-- ==== Sys2Proof/Tests/Slice0.lean ====
section
/-! SUPPORT. Tests. Expected results come from the spec's own words: the encodings of 30_encoding.md R81 to R86, the worked
examples of the instruction rules and the vectors of 95_test_vectors.md. After them, one witness for the hypotheses of
each statement of Certificates/Slice0/Obligations.lean that has any. -/

namespace Sys2Proof.Tests

open Sys2Proof.Machine

/-! ### Well-formedness: a term that each check refuses -/

theorem test_wellFormed_refuses_empty : wellFormedEncoding [] = false := by decide
theorem test_wellFormed_refuses_unmapped : wellFormedEncoding [0x10#8] = false := by decide
theorem test_wellFormed_refuses_short : wellFormedEncoding [0x01#8, 0x34#8] = false := by decide
theorem test_wellFormed_refuses_long : wellFormedEncoding [0x06#8, 0x7F#8, 0x00#8] = false := by decide
theorem test_wellFormed_accepts_ld_bc : wellFormedEncoding [0x01#8, 0x34#8, 0x12#8] = true := by decide

/-! ### Decoding: every constructor's word, written out from R81 to R86 and opcode_table.json's `encoding` -/

theorem test_decode_nop : decode [0b00000000#8] = .ok (.nop, []) := rfl
theorem test_decode_ldBcD16 : decode [0b00000001#8, 0x34#8, 0x12#8] = .ok (.ldBcD16 0x1234#16, []) := rfl
theorem test_decode_ldIBcA : decode [0b00000010#8] = .ok (.ldIBcA, []) := rfl
theorem test_decode_incBc : decode [0b00000011#8] = .ok (.incBc, []) := rfl
theorem test_decode_incB : decode [0b00000100#8] = .ok (.incB, []) := rfl
theorem test_decode_decB : decode [0b00000101#8] = .ok (.decB, []) := rfl
theorem test_decode_ldBD8 : decode [0b00000110#8, 0x9A#8] = .ok (.ldBD8 0x9A#8, []) := rfl
theorem test_decode_rlca : decode [0b00000111#8] = .ok (.rlca, []) := rfl
theorem test_decode_ldIA16Sp : decode [0b00001000#8, 0x00#8, 0xC0#8] = .ok (.ldIA16Sp 0xC000#16, []) := rfl
theorem test_decode_addHlBc : decode [0b00001001#8] = .ok (.addHlBc, []) := rfl
theorem test_decode_ldAIBc : decode [0b00001010#8] = .ok (.ldAIBc, []) := rfl
theorem test_decode_decBc : decode [0b00001011#8] = .ok (.decBc, []) := rfl
theorem test_decode_incC : decode [0b00001100#8] = .ok (.incC, []) := rfl
theorem test_decode_decC : decode [0b00001101#8] = .ok (.decC, []) := rfl
theorem test_decode_ldCD8 : decode [0b00001110#8, 0x80#8] = .ok (.ldCD8 0x80#8, []) := rfl
theorem test_decode_rrca : decode [0b00001111#8] = .ok (.rrca, []) := rfl
/-- R90: 0xCB is no prefix. -/
theorem test_decode_cb : decode [0xCB#8, 0x07#8] = .error (.unmappedOpcode 0xCB#8) := rfl
theorem test_decode_short : decode [0x08#8, 0x00#8] = .error .truncated := rfl
/-- The table's bit numbering: bits 7..0 are the first byte, bits 15..8 the second (R83: the low byte of d16). -/
theorem test_tableWord : decodeTableWord 24 0x123401 = some (.ldBcD16 0x1234#16) := by decide
theorem test_tableWord_short : decodeTableWord 8 0x01 = some (.ldBcD16 0x0000#16) := by decide

/-! ### One step on a small state -/

/-- A state with bytes placed at an address and PC there. -/
def placed (pc : Word) (bytes : List Byte) (s : State) : State :=
  { s with pc := pc, mem := writeBytes s.mem pc bytes }

/-- The state a step answers, if it answers one. -/
def after (s : State) : Option State :=
  match step s with
  | .next t => some t
  | _ => none

/-- R110's worked example. -/
theorem test_nop : (after { placed 0x0200#16 [0x00#8] State.reset with ticks := 10#64 }).map (fun t => (t.pc, t.ticks)) =
    some (0x0201#16, 14#64) := by decide

/-- 95_test_vectors.md 2.8: PC wraps. -/
theorem test_nop_wrap : (after (placed 0xFFFF#16 [0x00#8] State.reset)).map (fun t => (t.pc, t.ticks)) =
    some (0x0000#16, 4#64) := by decide

/-- S7. -/
theorem test_ldBcD16 : (after (placed 0#16 [0x01#8, 0x34#8, 0x12#8] State.reset)).map (fun t => (t.b, t.c, t.pc, t.ticks)) =
    some (0x12#8, 0x34#8, 3#16, 12#64) := by decide

/-- 95_test_vectors.md 2.6: an instruction that straddles the address wrap. -/
theorem test_ldBcD16_wrap :
    (after (placed 0xFFFF#16 [0x01#8, 0x34#8, 0x12#8] State.reset)).map (fun t => (t.b, t.c, t.pc)) =
    some (0x12#8, 0x34#8, 2#16) := by decide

## Problem statement
The lines above starting at the one that contains "theorem test_decode_decBc : decode" and ending at the one that contains "theorem test_decode_decC : decode" must be transcribed exactly, and no other lines may appear.

## Result of this exercise
theorem test_decode_decBc : decode [0b00001011#8] = .ok (.decBc, []) := rfl
theorem test_decode_incC : decode [0b00001100#8] = .ok (.incC, []) := rfl
theorem test_decode_decC : decode [0b00001101#8] = .ok (.decC, []) := rfl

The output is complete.